Получается, они тоже были людьми?

Я думаю, все самое страшное на земле происходит оттого, что в другом человеке легче всего заметить другое: нос без «переимочки», мясистые губы, слова молитвы…

Ведь это так просто, это — у каждого из нас в крови. Совсем недавно в Англии среди десяти-двенадцатилетних детей был проведен такой опыт: детям выдали толстую пачку фотографий и попросили разделить их по принципу «нравится — не нравится». Дети не знали, что в пачке были перемешаны фотографии немцев и англичан, но почти безошибочно в стопку «нравится» собрали своих соотечественников, а в стопку «не нравится» — чужаков.

Мне рассказывал один десантник, за полгода до этого вернувшийся из Афганистана, — было это в восемьдесят третьем году, — год помню только потому, что ты в это время сидел в моем животе, и я уже об этом знала, а он нет.

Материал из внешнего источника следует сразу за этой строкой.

/-! ### Reads and writes at a home -/

/-- A write at a home replaces or removes the record of its location (R236). -/
def State.noteRelease (s : State) (gh pa n : Nat) (rel : Option (Nat × Nat)) : State :=
  let old := (s.hearth gh).records
  let kept := old.filter fun r => !meets r.pa r.size pa n
  let new : List RelRec := match rel with
    | some (gc, count) => kept.drop (kept.length - 255) ++ [{ pa, size := n, gc, count }]
    | none => kept
  if new = old then s else s.modHearth gh fun h => { h with records := new }

/-- Some of the oldest records, which `n` more records need the room of, are not drained (R236). DEDUCED (log 34). -/
def State.oldHeld (s : State) (l : List RelRec) (cap n : Nat) : Bool :=
  (l.take (l.length + n - cap)).any fun r => !(s.core r.gc).drainedTo r.count

/-- The home has no room for `n` more records until its oldest have drained; they are dropped then (R236). DEDUCED (log 34). -/
def State.recordsFull (s : State) (gh n : Nat) : Bool := s.oldHeld (s.hearth gh).records 256 n

/-- A write to memory; the words of an 8-byte value have marks of their own (R417). -/
def State.putWrite (s : State) (w : WriteOp) : State :=
  if w.size = 8 ∧ w.poisonHi ≠ w.poison then
    (s.writeMem w.pa 4 w.val.toNat w.poison).writeMem (w.pa + 4) 4 (w.val.toNat / 2 ^ 32) w.poisonHi
  else s.writeMem w.pa w.size w.val.toNat w.poison

/-- A write is applied at its home: to memory, or to the control page (R216, R376); `det` is the SRC and SEQ of its packet, or the
SRC of the hoist slot where it is no packet (R420). DESIGN CHOICE (log 122). -/
def State.applyWrite (s : State) (ctx : BitVec 8) (w : WriteOp) (rel : Option (Nat × Nat)) (det : Nat := 0) : State :=
  if isCpage w.pa then
    s.cpWrite (paHearth w.pa / 16) (some ctx) (paOfs w.pa - cpageOfs) ((List.range w.size).map (nthByte w.val.toNat)) det
  else if paHost w.pa then s.putWrite w
  else (s.putWrite w).noteRelease (paHearth w.pa) w.pa w.size rel

/-- The writes of a packet or of an instruction, in order (R218). DEDUCED (log 32). -/
def State.applyWrites (s : State) (ctx : BitVec 8) (ws : List WriteOp) (rel : Option (Nat × Nat)) (det : Nat := 0) : State :=
  ws.foldl (fun a w => a.applyWrite ctx w rel det) s

/-- A write of a value at an address. -/
def Val.at_ (v : Val) (pa size : Nat) : WriteOp := { pa, size, val := v.bits, poison := v.lo, poisonHi := v.hi }

/-- A read at a home of at most 8 bytes (R216, R376). DEDUCED (log 124). -/
def State.readAt (s : State) (ctx : BitVec 8) (pa n : Nat) : Val :=
  if isCpage pa then Val.ofNat (s.cpRead (paHearth pa / 16) (some ctx) (paOfs pa - cpageOfs) n)
  else { bits := BitVec.ofNat 64 (s.readLE pa n), poison := s.poisoned pa n
         words := if n = 8 then some (s.poisoned pa 4, s.poisoned (pa + 4) 4) else none }

/-- A step of a read-modify-write (R250). -/
def AtomOp.step (op : AtomOp) (t : Ty) (o v : DWord) : DWord :=
  match op with
  | .add => FoldOp.step .add t o v
  | .min => FoldOp.step .min t o v
  | .max => FoldOp.step .max t o v
  | .and => o &&& v
  | .or => o ||| v
  | .xor => o ^^^ v
  | .exch => v

/-- Reductions are applied in order, each to the value before it (R251). DEDUCED (log 32). -/
def State.applyReductions (s : State) (op : AtomOp) (t : Ty) (ws : List WriteOp) (rel : Option (Nat × Nat)) : State :=
  ws.foldl (fun a w =>
    let old := a.readAt 0 w.pa w.size
    let bad := old.poison || w.poison || w.poisonHi
    a.applyWrite 0 { w with val := AtomOp.step op t old.bits w.val, poison := bad, poisonHi := bad } rel) s

/-! ### Register writes still to come (R60) -/

/-- The allotment registers from `a`, as bits. -/
def regBits (a n : Nat) : BitVec 256 :=
  (List.range n).foldl (fun b k => b ||| BitVec.ofNat 256 (2 ^ (a + k))) 0

/-- A load's results: the destination is empty until they are written; a predicate or a mask has no empty bit and is
written at once (R60). Each result is a list of 32-bit elements for a vector. -/
def Ix.pendVec (i : Ix) (s : State) (r n : Nat) (rs : List (Nat × List Val)) : State :=
  let a := i.areg r
  let w : Fill :=
    { vregs := rs.flatMap fun p => (List.range n).zip p.2 |>.map fun q => (32 * (a + q.1) + p.1, q.2.word, q.2.poison)
      empty := regBits a n, sreg := none }
  s.modFrag i.f fun x => { x with vempty := x.vempty ||| w.empty, fills := x.fills ++ [w] }

/-- The results of a load or a fetching atomic (R60, R247). -/
def Ix.pend (i : Ix) (s : State) (o : Opnd) (t : Ty) (rs : List (Nat × Val)) : State :=
  match o with
  | .v r =>
    i.pendVec s r.toNat (Ty.regs t) (rs.map fun p =>
      (p.1, if t.wide then p.2.halves
            else [{ p.2 with bits := (ext32 t p.2.bits).setWidth 64 }]))
  | .s r =>
    match rs with
    | [] => s
    | p :: _ =>
      s.modFrag i.f fun x => { x with
        sempty := x.sempty ||| BitVec.ofNat 64 (2 ^ r.toNat)
        fills := x.fills ++ [{ vregs := [], empty := 0, sreg := some (r, ext64 t p.2.bits, p.2.poison) }] }
  | _ => i.write s o t rs
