/-- The saved matrix instructions of a resumed cast have run, and its fragments are admitted (R208, R405). -/
def State.admitResumed (s : State) (c : Nat) : State :=
  let x := s.cast c
  if x.resuming && x.c0.queue.isEmpty && x.c1.queue.isEmpty then
    (s.admitOrder c).foldl State.readmit (s.modCast c fun y => { y with resuming := false })
  else s

/-- A parked cast resumes on its anchor core, which reads its images; its fragments follow once its saved matrix instructions have
run (R308, R330, R405). -/
def State.resumeCast (s : State) (gh c : Nat) : State :=
  let gc := (s.cast c).anchor
  let whole (o : ImgOwner) : Bool := match o with | .ingot _ => false | _ => s.readsAt c o
  let s0 := s.dropImages gh whole
  let s1 := (s0.takeGranules c gc).modCast c fun x => { x with
    quantum := none, held := false, saved := false, startedAt := s.now, resuming := true }
  let s2 := (s1.castHoists c).foldl (fun a hk => a.modCore gc fun k => { k with
    anchors := Sparse.set none k.anchors (a.hoist hk).slot (some hk)
    readyAt := Sparse.set 0 k.readyAt (a.hoist hk).slot s.now
    issuedAt := Sparse.set 0 k.issuedAt (a.hoist hk).slot 0 }) s1
  (((s2.setCastState gh c (if (s2.cast c).psent then .raised else .running)).retireFrees (c, false)).retireFrees (c, true)).admitResumed c

/-! ### Starting an entry of a queue (R308) -/

/-- The casts of an entry take their room one after another, or the entry has no room (R308). -/
def State.startCasts (s : State) (gh : Nat) (resume : Bool) : List Nat → Option State
  | [] => some s
  | c :: cs =>
    if resume then (if s.canReturn c then (s.resumeCast gh c).startCasts gh resume cs else none)
    else match s.anchorFor (s.cast c).pour gh with
      | some gc => (s.newCast gh c gc).startCasts gh resume cs
      | none => none

/-- The head starts, without regard to Bellows: it leaves the queue, and its casts run. -/
def State.startHead (s : State) (gh : Nat) (e : QEnt) : Option State :=
  let s1 := s.modHearth gh fun h => { h with pqueue := h.pqueue.filter fun q => q.order ≠ e.order }
  (s1.startCasts gh e.resume e.casts).map fun s2 =>
    s2.modPour e.pour fun p => { p with admits := p.admits ++ e.casts }

/-! ### Parking (R51, R63, R208, R397) -/

/-- An instruction of a cast is on an array, or has been given one. -/
def State.onArray (s : State) (c : Nat) : Bool :=
  let mine : Option (Nat × Bool) → Bool := fun r => match r with | some q => q.1 = c | none => false
  s.cores.any fun q => mine q.2.running

/-- A context holds an accepted ARD (R208). -/
def MCtx.hasArd (m : MCtx) : Bool := m.queue.any fun i => match i.op with | .ard .. => true | _ => false
/-- A context holds an instruction that has started and has not retired. -/
def MCtx.started (m : MCtx) : Bool := m.queue.any fun i => i.running || i.posted.isSome

/-- A copy engine works for the cast at a segment that it has begun to read: it stops between segments only (R220, R271). -/
def State.engineWrites (s : State) (c : Nat) : Bool :=
  s.cmds.any fun q => q.2.cast = c && q.2.eng = .copy && q.2.stage = .active && q.2.buf.isSome

/-- Everything of a cast that must reach a park has done so: no fragment stands on a core or travels, no instruction runs
on the array, no accepted ARD waits, and no engine is writing its scratchpad (R52, R208, R220). -/
def State.parkDone (s : State) (c : Nat) : Bool :=
  let x := s.cast c
  x.parking && !s.onArray c && !x.c0.hasArd && !x.c1.hasArd && !x.c0.started && !x.c1.started && !s.engineWrites c &&
    (s.castFrags c).all fun f => match (s.frag f).place with | .parked .. => true | _ => false

/-- The gang of a parked cast joins the tail of its placement queue as a whole, once none of it is held or still parks (R36, R208, R308,
R310, R405). DEDUCED (log 55). -/
def State.requeueGang (s : State) (c : Nat) : State :=
  let x := s.cast c
  let gh := coreHearth x.anchor
  let gang := s.gangOf c
  let go := gang.filter fun k =>
    (s.cast k).st = .parked && !((s.hearth gh).pqueue.any fun e => e.casts.contains k)
  if go.isEmpty || gang.any fun k => (s.cast k).held || (s.cast k).parking then s
  else (go.foldl (fun a k => a.modCast k fun y => { y with saved := false }) s).enqueue gh x.pour go true

/-- A parked cast leaves its images and gives up its room; it is held, or waits for the resumption of its context, or joins the tail of its
placement queue, a gang together (R308, R310, R316, R404, R408). DEDUCED (log 55). -/
def State.finishPark (s : State) (c : Nat) : State :=
  if !s.parkDone c then s
  else
    let x := s.cast c
    let gh := coreHearth x.anchor
    let s1 := (s.putCast c).modCore x.anchor fun k => { k.dropCast c with given := k.given.filter fun q => q.1 ≠ c }
    let saved := s.ctxSaved (gh / 16) (s.pour x.pour).ctx
    let s2 := { s1.modCast c fun y => { y with
      parking := false, granules := 0, quantum := none, parkedAt := s.nextOrd, saved := saved && !y.held
      resuming := false } with
      nextOrd := s.nextOrd + 1 }
    let s3 := s2.setCastState gh c .parked
    if saved then s3 else s3.requeueGang c

/-- A fragment starts to park where it stands (R51). -/
def Frag.startPark (x : Frag) (anchor : Nat) : Frag :=
  match x.place with
  | .core gc slot => { x with place := .departing gc slot (coreHearth gc) 0xFF (gc = anchor) true }
  | .departing gc slot _ _ _ _ => { x with place := .departing gc slot (coreHearth gc) 0xFF (gc = anchor) true }
  | .parked gh _ a => { x with place := .parked gh false a }
  | .flight => x

/-- A running cast parks: its fragments stop at their instruction boundaries, and each parks where it stands (R51). -/
def State.beginPark (s : State) (c : Nat) : State :=
  let x := s.cast c
  if x.st ≠ .running ∧ x.st ≠ .raised ∨ x.parking then s
  else
    let fs := s.castFrags c
    let s1 := fs.foldl (fun a f => a.modFrag f fun y => y.startPark x.anchor) (s.modCast c fun y => { y with parking := true })
    let s2 : State := { s1 with hearths := s1.hearths.map fun (q : Nat × Hearth) =>
      (q.1, { q.2 with arrivals := q.2.arrivals.filter fun f => !fs.contains f }) }
    s2.finishPark c

/-- The gang of a cast parks with it (R36, R208). -/
def State.parkGang (s : State) (c : Nat) : State := (s.gangOf c).foldl State.beginPark s

/-- The frontier of a fragment as it parks: handler lanes that have not returned go to the place of the trap (R397), and
every wait, sleep and delay ends (R271, R353). DESIGN CHOICE (log 109). -/
def Frag.parkedForm (x : Frag) : Frag :=
  let y : Frag := match x.trap with
    | none => x
    | some t =>
      { x with
        trap := none
        entries := addEntry x.frozen t.prio0 t.pc0 (entryLanes x.entries ||| entryLanes x.atEnd)
        atEnd := x.frozenEnd, frozen := [], frozenEnd := [] }
  { y with entries := y.entries.map fun e => { e with wait := none, woken := false }, sleep := none, pause := none, hinted := [], seen := none,
           badWalk := [], pinned := [] }
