/-- The addresses of one segment of a collective's source, of at most 256 bytes, from byte `pos`. -/
def Cmd.srcSegment (c : Cmd) (w : Window) (pos : Nat) : List Nat :=
  (List.range (min 256 (c.srcBytes w - pos))).map fun k => c.pa (c.csrc + pos + k)

/-- A participant reads its source: at the root alone for a broadcast, never for a barrier (R287). -/
def Cmd.contributes (c : Cmd) (w : Window) : Bool :=
  match c.op with
  | 3 => w.contributors.idxOf (coreHearth c.gc) = c.root
  | 4 => false
  | _ => true

/-- An accepted command begins: a bank command travels to its hearth, and a collective takes its number among the COLLs of
its hearth on the window (R266, R286). -/
def State.startCmd (s : State) (k : Nat) : State :=
  let c := s.cmd k
  match c.eng with
  | .copy => s.setCmd k { c with stage := .active }
  | .bank =>
    let tgt := paHearth ((c.pages.head?.map Prod.snd).getD 0)
    (s.setCmd k { c with stage := .sent, posted := c.posted ++ [(tgt, s.nextSeq c.src)] }).send c.src tgt c.ctx false
      (some c.cast) (.engineCmd k)
  | .coll =>
    let gh := coreHearth c.gc
    let w := (s.pkg (gh / 16)).window c.win
    let n := ((w.insts.find? fun q => q.1 = gh).map Prod.snd).getD 0
    let s1 := s.modWindow (gh / 16) c.win fun x => { x with insts := (x.insts.filter fun q => q.1 ≠ gh) ++ [(gh, n + 1)] }
    s1.setCmd k { c with stage := .active, inst := n, since := s.now }

/-- A new command of a core for a cast. -/
def Cmd.new (e : Engine) (gc cast : Nat) (ctx : BitVec 8) (raw : BitVec 512) : Cmd :=
  { Cmd.none with eng := e, stage := .active, gc, cast, ctx, raw }

/-- The address that a command names by way of a table entry. -/
def State.leafVa (s : State) (c : Cmd) (at_ : Nat) : Nat :=
  (c.bankPages.find? fun va => match s.cmdLeaf c .rd va with | .ok t => t.entry = at_ | .error _ => false).getD c.waddr

/-! ### CPY, BKOP and COLL at issue (R260) -/

/-- A command whose leaves are pinned is accepted: it holds their pins, and the entry, which held them, goes on (R260, R388). -/
def Ix.acceptCmd (i : Ix) (s : State) (c : Cmd) (used : Bool) : State :=
  let k := s.nextCmd
  let leaves := c.unpinned.map Prod.fst
  let held := i.x.pinsAt i.e.prio i.e.pc
  let s1 : State := { s.setCmd k { c with pins := leaves, unpinned := [] } with nextCmd := k + 1 }
  let s2 := if held.isEmpty then s1
    else (held.filter fun a => !leaves.contains a).foldl State.unpin (s1.modFrag i.f fun x => x.setPins i.e.prio i.e.pc [])
  i.done (i.countUse used (i.afterIssue (some c.eng) (s2.startCmd k)))

/-- One step of pinning at issue (R388): the next leaf that the entry does not hold is pinned, and the command is accepted with the last;
a full count makes the entry wait, and a changed leaf raises ACCESS with the address of its page. DEDUCED (log 76). -/
def Ix.pinCommand (i : Ix) (c : Cmd) (used : Bool) : Except Stop State :=
  let held := i.x.pinsAt i.e.prio i.e.pc
  match c.unpinned.filter fun l => !held.contains l.1 with
  | [] => .ok (i.acceptCmd i.s c used)
  | (a, e) :: rest =>
    match i.s.pin a e with
    | (.pinned, s1) =>
      if rest.isEmpty then .ok (i.acceptCmd s1 c used)
      else .ok (s1.modFrag i.f fun x => (x.setPins i.e.prio i.e.pc (held ++ [a])).waitAt i.e.prio i.e.pc .pin)
    | (.busy, _) => .error (.wait .pin)
    | (.failed, _) => .error (.trap Cause.access (BitVec.ofNat 64 (i.s.leafVa c a)) i.g)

Юра — вот как его звали! Юра работал в нашем метеобюро в военизированной охране и зачем-то ко мне клеился… И с легкой бравадой рассказывал, что до сих пор ходит по улицам и в каждом впереди него идущем человеке по привычке ищет слабое место — куда бы всего разумнее нанести удар. И еще он сказал, что убивали они в Афгане нелюдей, все месяцы в учебке им объясняли: «духи» — не люди… (А ты ведь уже и не знаешь: духи — это душманы, воины Аллаха.) За десять лет афганской войны мы положили там один миллион человек — вместе с детьми, женщинами, стариками. Но истребить один миллион человек невозможно. Один миллион нелюдей, как показывает мировой опыт, — легко.

Я отчетливо помню, как несколько месяцев после этого разговора мне было стыдно жить. И еще я помню, как боялась, что этот вирус проникнет в тебя, в твою беззащитность. И всячески эти мысли (и те, и эти — все скопом) от себя гнала. Вспомнила я о них, как ни странно, только в этом году. На той же полке в большой комнате, в красной папке ты сможешь найти переведенную Лизой по моей просьбе статью Хаима Маккоби «Истоки антисемитизма». В ней есть и такие строки:


«…массовое уничтожение евреев при Гитлере осуществлялось с согласия подавляющего большинства его подданных. Ведь Гитлер предложил также „программу эвтаназии“ (умерщвления больных наследственными болезнями), но возмущение общественности и протесты Папы Римского принудили его от нее отказаться. Однако положение евреев не вызвало подобных протестов и возмущения. Ибо христианам свойственно считать, что евреи, убившие Бога, заслуживают любых возможных страданий».


конец 20-го века


Нет, я уверена: сегодня подавляющему большинству христиан несвойственно так считать.

Но так ощущать — смутно, невнятно, практически неосознанно… Ведь в ребенка-христианина с самого раннего детства, когда он еще некритичен, когда до самых глубин подсознания распахнут, входит весть о народе, распявшем Бога. И это уже навсегда делает из еврея «другого».

Так природа (см. эксперимент с английскими детьми) и культура начинают работать заодно.

После собеседования в Фонде я отвезла бабушку к ней домой. Она была как будто бы даже в хорошем настроении. Сказала, снимая мою старенькую, еще школьную мутоновую шубу: «По-моему, мы их победили! — и без всякого перехода, без вздоха, ровно с той же интонацией: — Когда я думаю, сколько я пережила, то сама себе даю сейчас характеристику и говорю: я — герой».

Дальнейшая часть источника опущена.